A COMPARISON OF SOFT COMPUTING VS. REGRESSION TECHNIQUES TO CALIBRATE ELECTROMAGNETIC INDUCTION (ARDAKAN REGION)

Pages

  55-65

Abstract

 various methods have so far been applied to calibrate electromagnetic induction data. Throughout the present research, Multi-Linear Regression (MLR) as well as artificial intelligence techniques (i.e. ANFIS, GA, ANNs) were applied to calibrate the APPARENT ELECTRICAL CONDUCTIVITY (ECa)- measured using an electromagnetic induction instrument and Electrical Conductivity (ECe)- as measured in saturation paste. A number of 600 soil samples were collected from Ardakan (Central Iran), divided into two subsets for calibration (80%) and testing (20%) of the models.
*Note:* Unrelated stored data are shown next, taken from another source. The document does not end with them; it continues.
/-- R303 to R307, Table 20-4: a frame with a wrong CRC is counted, a repeated one ignored, another applied; 100 us without a
frame are a loss; the lowest class is shed while fewer are shed than asked, and the highest restored after the hold. Model
choices: what is due when (log 18) and the values at the limits (log 49). -/
def Obligations.TelemetryAndShedding : Prop :=
  (∀ s v, frameCrc v = false → Steps (.telemetryFrame v) s (withPower (fun p => { p with crcerr := min 65535 (p.crcerr + 1) }) s)) ∧
  (∀ s v t, frameCrc v = true → s.power.frameAt = some t → bitsOf v 23 16 = bitsOf s.power.telem 23 16 → Steps (.telemetryFrame v) s s) ∧
  (∀ s v, frameCrc v = true → s.power.frameAt = none ∨ bitsOf v 23 16 ≠ bitsOf s.power.telem 23 16 →
    Steps (.telemetryFrame v) s (withPower (fun p => p.frame v s.time) s)) ∧
  (∀ s t, s.power.frameAt = some t → s.power.tloss = false → t + 100000 ≤ s.time → Steps .telemetryLoss s
    (withPower (fun p => ({ p with tloss := true, frac := p.tlfrac } : Power).rates) s)) ∧
  (∀ s t, s.power.frameAt = some t → s.time < t + 100000 → Steps .telemetryLoss s s) ∧
  (∀ s, s.power.tloss = false → s.power.shedlvl < s.power.shedreq →
    let c := s.power.shedlvl
    Steps .shedClass s (((withPower (fun p => { p with shedlvl := c + 1, shedAt := (c, s.time) :: p.shedAt.filter fun q => q.1 != c }) s).event
      0x85 0xFF 0 c).mapGroups fun g =>
        if s.prioOf g == c && g.phase == .resident && g.atBoundary
        then { g with stopped := true } else g)) ∧
  (∀ s, s.power.tloss = true ∨ s.power.shedreq ≤ s.power.shedlvl → Steps .shedClass s s) ∧
  (∀ s, s.power.tloss = false → 0 < s.power.shedlvl → s.power.shedreq < s.power.shedlvl →
    s.power.holdFrom + 1000 * s.power.resthold ≤ s.time → Steps .classRestore s s.restoreClass) ∧
  ∀ s, s.power.tloss = true ∨ s.power.shedlvl ≤ s.power.shedreq ∨ s.time < s.power.holdFrom + 1000 * s.power.resthold →
    Steps .classRestore s s

/-! ## Debug, links and errors -/

/-- R284, R310 to R316, Tables 21-1, 21-2: HALT, RESUME and SAVE of a context, the deferred SAVE, a sample and the dump of the
bins. Model choices: what halts in place (log 51) and the class of a sample (log 17). -/
def Obligations.DebugSteps : Prop :=
  (∀ s c, Steps (.dbgHalt c) s ((s.modCtx c fun x => { x with halt := true }).mapGroups (haltsInPlace s c))) ∧
  (∀ s c, let gs := s.groups.filter fun g => g.ctx == c && s.observable g
    let woken := gs.filter fun g => g.phase == .resident && g.fragments.any fun e => (g.entry e).st == .halted
    Steps (.dbgResume c) s (woken.foldl (fun (t : State) g => t.sync g.id 4)
      ((s.modCtx c fun x => { x with halt := false }).mapGroups fun g => if gs.any fun h => h.id == g.id then g.resume else g))) ∧
  (∀ s c, s.quiet c = true → Steps (.dbgSave c) s (s.saveCtx c)) ∧
  (∀ s c, s.quiet c = false → Steps (.dbgSave c) s (s.modCtx c fun x => { x with saveReq := true, saved := false })) ∧
  (∀ s, Steps .debugSaveDeferred s
    ((List.range 64).foldl (fun (t : State) c => if (t.ctx c).saveReq && t.quiet c then t.saveCtx c else t) s)) ∧
  (∀ s core slot, s.obs.sampEn = false ∨ s.sampleDue core slot = false → Steps (.sampleTick core slot) s s) ∧
  (∀ s core slot, s.obs.sampEn = true → s.sampleDue core slot = true →
    let t := s.takeSample core slot
    Steps (.sampleTick core slot) s (t.setSlot { t.slotAt core slot with sampled := (s.island (coreIsland core)).mcyc })) ∧
  ∀ s, let t := s.writeVirt s.obs.sampCtx s.obs.sbuf (s.obs.bins.flatMap Bin.bytes)
    Steps .sampleDump s { t with obs := { t.obs with bins := [] } }

/-- R183, R308, R309, R353, R355, R357, R358, R364: flits, ports and keys of links; interrupts held off; the oldest
invalidation; a notification, delivered or queued for the classes of its groups; errors of memory, registers, entries and queues. Model
choices: the ninth failure of a flit and an encrypted port (log 52), keys by port and exchange (log 13), what is sent again (log 15), the
target of a notification (log 48), saturation (log 50), and where an error is read (log 53). -/
def Obligations.LinkAndErrorSteps : Prop :=
  (∀ s p good, Steps (.flitReceive p good) s (withLink p (fun l =>
    if !l.up || 9 ≤ l.retries || (l.enc && 2 ^ 32 ≤ l.rxNonce + 1) then l
    else if good then { l with retries := 0, rxNonce := if l.enc then l.rxNonce + 1 else 0 }
    else { l with crcerr := min 0xFFFFFFFF (l.crcerr + 1), retries := l.retries + 1 }) s)) ∧
  (∀ (s : State) p l, s.links[p]? = some l → (l.up = true ∧ 9 ≤ l.retries →
      Steps (.linkDown p) s ((withLink p (fun l => { l with
        up := false, enc := false, retries := 0, admitted := false, rxKey := [],
        txKey := [], rxNonce := 0, txNonce := 0 }) s).rePort (some p))) ∧
    (l.up = false ∨ l.retries < 9 → Steps (.linkDown p) s s)) ∧
  (∀ (s : State) p l enc admitted, s.links[p]? = some l → (l.up = true ∨ (enc = true ∧ admitted = false) →
      Steps (.linkUp p enc admitted) s s) ∧
    (l.up = false → enc = false ∨ admitted = true → Steps (.linkUp p enc admitted) s ((withLink p (fun l =>
      if enc then { l with
        up := true, enc := true, admitted := admitted, retries := 0, exch := l.exch + 1, rxNonce := 0, txNonce := 0,
        rxKey := Config.linkKey p (l.exch + 1) false, txKey := Config.linkKey p (l.exch + 1) true }
      else { l with up := true, enc := false, admitted := admitted, retries := 0, rxNonce := 0, txNonce := 0 }) s).rePort none))) ∧
  (∀ s p, Steps (.linkKeyRenewal p) s (withLink p (fun l => if l.up && l.enc then
    { l with exch := l.exch + 1, rxKey := Config.linkKey p (l.exch + 1) false, txKey := Config.linkKey p (l.exch + 1) true, rxNonce := 0,
             txNonce := 0 } else l) s)) ∧
  (∀ s, Steps .msixHoldoffExpiry s { s with msix := s.msix.map fun p => if p.2.2 && p.2.1 + 2000 ≤ s.time then (p.1, s.time, false) else p }) ∧
  (∀ (s : State) v rest, s.xinvq = v :: rest →
    let r := xinvRange v
    (s.xinvWaits r.1 r.2.1 r.2.2 = true → Steps .xinvComplete s s) ∧
    (s.xinvWaits r.1 r.2.1 r.2.2 = false → Steps .xinvComplete s { s with xinvq := rest, xdone := s.xdone + 1, tlb := s.tlb.filter fun t =>
      !(t.ctx == r.1 && r.2.1 < t.va + t.size && t.va < r.2.1 + r.2.2) })) ∧
  (∀ s c, (s.ctx c).notifyDue = false → s.notifyOwed c = false → Steps (.throttleNotification c) s s) ∧
  (∀ s c p, (s.ctx c).dying = false → (s.ctx c).notifyDue = false → (s.ctx c).queued = [] → s.notifyOwed c = true →
    ((s.notifiable c).all fun g => s.isShed (s.prioOf g)) = false →
    s.notifyTarget c = some p → Steps (.throttleNotification c) s (s.deliver c p.1 p.2)) ∧
  (∀ s c, (s.ctx c).dying = false → (s.ctx c).notifyDue = false → (s.ctx c).queued = [] → s.notifyOwed c = true →
    s.notifiable c ≠ [] → ((s.notifiable c).all fun g => s.isShed (s.prioOf g)) = true → Steps (.throttleNotification c) s
      ((s.event 0x83 c 0 ((s.notifiable c).foldl (fun (m : Nat) g => max m (s.prioOf g)) 0)).modCtx c fun x =>
        { x with queued := ((s.notifiable c).map s.prioOf).eraseDups, notified := some s.time })) ∧
  (∀ s, Steps (.softError .corrected) s { s with errsCor := min 0xFFFFFFFF (s.errsCor + 1) }) ∧
  (∀ s pa, pa < Config.memTop → Steps (.softError (.memory pa)) s ((s.poisonMem (pa / 64)).countError false)) ∧
  (∀ s core line, core < 384 → line < 8192 →
    Steps (.softError (.scratchpad core line)) s ((s.poisonSpad (core * 8192 + line)).countError false)) ∧
  (∀ (s : State) r x q k, s.region? r = some x → k < (x.queue q).length → Steps (.softError (.queue r q k)) s
    ((s.modRegion r fun y => { y with qbad := (q, k) :: y.qbad.filter (· != (q, k)) }).countError false)) ∧
  (∀ (s : State) g h file n, s.group? g = some h → Steps (.softError (.register g file n)) s (s.softAt g (.reg (regNameOf file n)))) ∧
  ∀ (s : State) g h e, s.group? g = some h → Steps (.softError (.entry g e)) s (s.softAt g (.entry e))

/-! ## The whole machine -/

/-- Reset (R33, R38, R41, R303, R355, R357, Tables 20-2 to 20-4): every context is FREE, every slot EMPTY, journal record 0 is
RESET with BOOTS and posted, and the registers hold the values that the spec gives. Model choices: BOOTS counts this boot as 1, JACK is 0
and DEVNUM is 0 (log 5), and memory lists nothing (log 4). -/
def Obligations.ResetState : Prop :=
  let s := State.reset
  s.mem = [] ∧ s.wlog = [] ∧ s.groups = [] ∧ s.ops = [] ∧ s.objs = [] ∧ s.regions = [] ∧ s.wgs = [] ∧ s.ctxs.length = 64 ∧
  (∀ x ∈ s.ctxs, x.st = .free) ∧ s.journal = [JRec.coldReset s.boots] ∧ s.jqueue = [] ∧ s.jhead = 0 ∧ s.jack = 0 ∧
  (∀ a ∈ s.accept, a.outcome = 0) ∧ s.accept.length = 256 ∧ s.windowA 0x308 = 0 ∧ s.windowA 0x410 = 0 ∧ s.windowA 0x5100 = 0 ∧
  s.windowA 0x5108 = 100 ∧ s.windowA 0x5110 = 0 ∧ (∀ l ∈ s.links, l.word = 0) ∧ s.links.length = 12 ∧
  (∀ i ∈ s.power.isl, i.level = 12 ∧ i.target = 12 ∧ i.nt = false ∧ i.chg = false ∧ i.stall = 0) ∧ s.power.isl.length = 480 ∧
  (∀ c ∈ s.power.clu, c.rate = 256 ∧ c.w = 0 ∧ c.credit = 0) ∧ s.power.clu.length = 96 ∧ s.power.frac = 256 ∧ s.power.shedlvl = 0 ∧
  s.power.tloss = false ∧ QueueOk s

/-- R44: the on-die queue holds at most its 4,096 records: every step keeps the bound. Model choice: a step that would
overfill the queue does not happen (log 19). -/
def Obligations.QueueBoundKept : Prop := ∀ s t, QueueOk s → step s = .next t → QueueOk t

/-- R97 to R114, Tables 07-1, 07-4: every legal unit's words decode to the unit and its length, whatever words follow. -/
def Obligations.EncodeDecode : Prop :=
  ∀ i p rest, i.parts = some p → WellFormed i → decode (encode i ++ rest) = .ok (i, p.words)

/-- R73, R86, R97, R112: a turn of an issue slot is `exec` of the instruction that the words at the chosen fragment's PC
decode to, in the state in which that fragment is in issue; so is a unit whose only failing check is of a register number, whose own
issue raises what its checks find in their order (R115); words that decode to none are the step of their failure; a turn
without a candidate is empty; a step of the device is `exec` of it. What BLAME packets, samples and the time to come need is noted first (log 17), the
paths of folded branches meet (R82) and groups of a shed class stop at their barrier boundary (R266, log 38), and the agenda says
who moves (log 1, log 3). -/
def Obligations.StepRunsUnit : Prop :=
  ∀ s dt rest,
    (∀ core slot, s.agenda = (dt, .slot core slot) :: rest →
      let s1 := (({ s.noteStalls exec dt with agenda := rest } : State).tick dt).meetFolds.stopBoundaries exec core slot
      let cands := s1.candidates exec core slot
      let k := s1.slotAt core slot
      (k.choose cands = none → step s = .next s1) ∧
      ∀ g e, k.choose cands = some (g, e) →
        let s2 := s1.giveSlot k (g, e)
        s2.cur = some (g.id, e) ∧ s2.mem = (s.noteStalls exec dt).mem ∧
        (∀ i n, decode (s1.fetchWords g (g.entry e).pc.toNat maxUnitWords) = .ok (i, n) → step s = exec i s2) ∧
        (decode (s1.fetchWords g (g.entry e).pc.toNat maxUnitWords) = .error .truncated → step s = exec .codeFetchFault s2) ∧
        (∀ i n, decode (s1.fetchWords g (g.entry e).pc.toNat maxUnitWords) = .error .illegalOperand →
          readUnit (s1.fetchWords g (g.entry e).pc.toNat maxUnitWords) = .ok (i, n) → step s = exec i s2) ∧
        ∀ r, r ≠ .truncated → r ≠ .illegalOperand → decode (s1.fetchWords g (g.entry e).pc.toNat maxUnitWords) = .error r →
          step s = exec (.unassignedOpcodeUnit r) s2) ∧
    ∀ i, i.parts = none → s.agenda = (dt, .event i) :: rest →
      step s = exec i (({ s.noteStalls exec dt with agenda := rest, cur := none } : State).tick dt)

/-- Tables 07-1, 07-4, 07-7: words written out bit by bit decode to the instructions that they stand for. -/
def Obligations.DecodeWords : Prop :=
  decode [0x07000000] = .ok (.join Mods.bare ⟨0, 0, 0, 0⟩, 1) ∧
  decode [0x02000005] = .ok (.bra { Mods.bare with stop := true } ⟨2⟩, 1) ∧
  decode [0x61040000] = .ok (.mor Mods.bare ⟨2, 0, 0, 0⟩, 1) ∧
  decode [0xF0400000, 0x6904040C] =
    .ok (.shflDown { Mods.bare with x := some { ModX.zero with msel := 2 } } ⟨2, 1, 1, 2⟩, 2) ∧
  decode [0xF27E0000, 0x74060C06] = .ok (.fmulF32 { Mods.bare with i := some 0x3F0000 } ⟨3, 3, 0, 3⟩, 2) ∧
  decode [0x0F000000] = .error .illegalOpcode ∧ decode [0xF6000000, 0x01000000] = .error .illegalModifier ∧
  decode [0x01000002] = .error .illegalField ∧ decode [0x61000000] = .error .illegalOperand

/-- R163: `fmin` and `fmax` of both types return one operand of each lane, or element, exactly. -/
def Obligations.FloatMinMax : Prop :=
  ∀ (m : Mods) (f : RF),
    Does (.fminF32 m f) (fun u => toV u f.a fun l =>
      BitVec.ofNat 32 (oneOf fp32 false (b32 u.m.modx.u u f l).toNat (fc32 u.m.modx.u false u f l).toNat)) ∧
    Does (.fmaxF32 m f) (fun u => toV u f.a fun l =>
      BitVec.ofNat 32 (oneOf fp32 true (b32 u.m.modx.u u f l).toNat (fc32 u.m.modx.u false u f l).toNat)) ∧
    Does (.fminF16x2 m f) (fun u => toV u f.a fun l =>
      let b := b32 u.m.modx.u u f l
      let c := fc32 u.m.modx.u true u f l
      twice (oneOf fp16 false (half0 b) (half0 c)) (oneOf fp16 false (half1 b) (half1 c))) ∧
    Does (.fmaxF16x2 m f) (fun u => toV u f.a fun l =>
      let b := b32 u.m.modx.u u f l
      let c := fc32 u.m.modx.u true u f l
      twice (oneOf fp16 true (half0 b) (half0 c)) (oneOf fp16 true (half1 b) (half1 c)))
To evaluate models, some such evaluation parameters as root mean square, average error, and coefficient of determination were applied. Results indicated that ANFIS model yields a more accurate estimate than the other techniques where this model increased accuracy of predictions for about 9, 9, 5 and 2% for EC15, EC30, EC60, and EC100, respectively. Higher performance of ANFIS to predict SOIL SALINITY might be because of somehow compensation for the uncertainties. Following ANFIS model, GA and ANN resulted in better accuracies in comparison with multivariate regression. As a whole, results indicated that artificial intelligence methods were of a higher performance than the regression techniques in calibrating electromagnetic induction data.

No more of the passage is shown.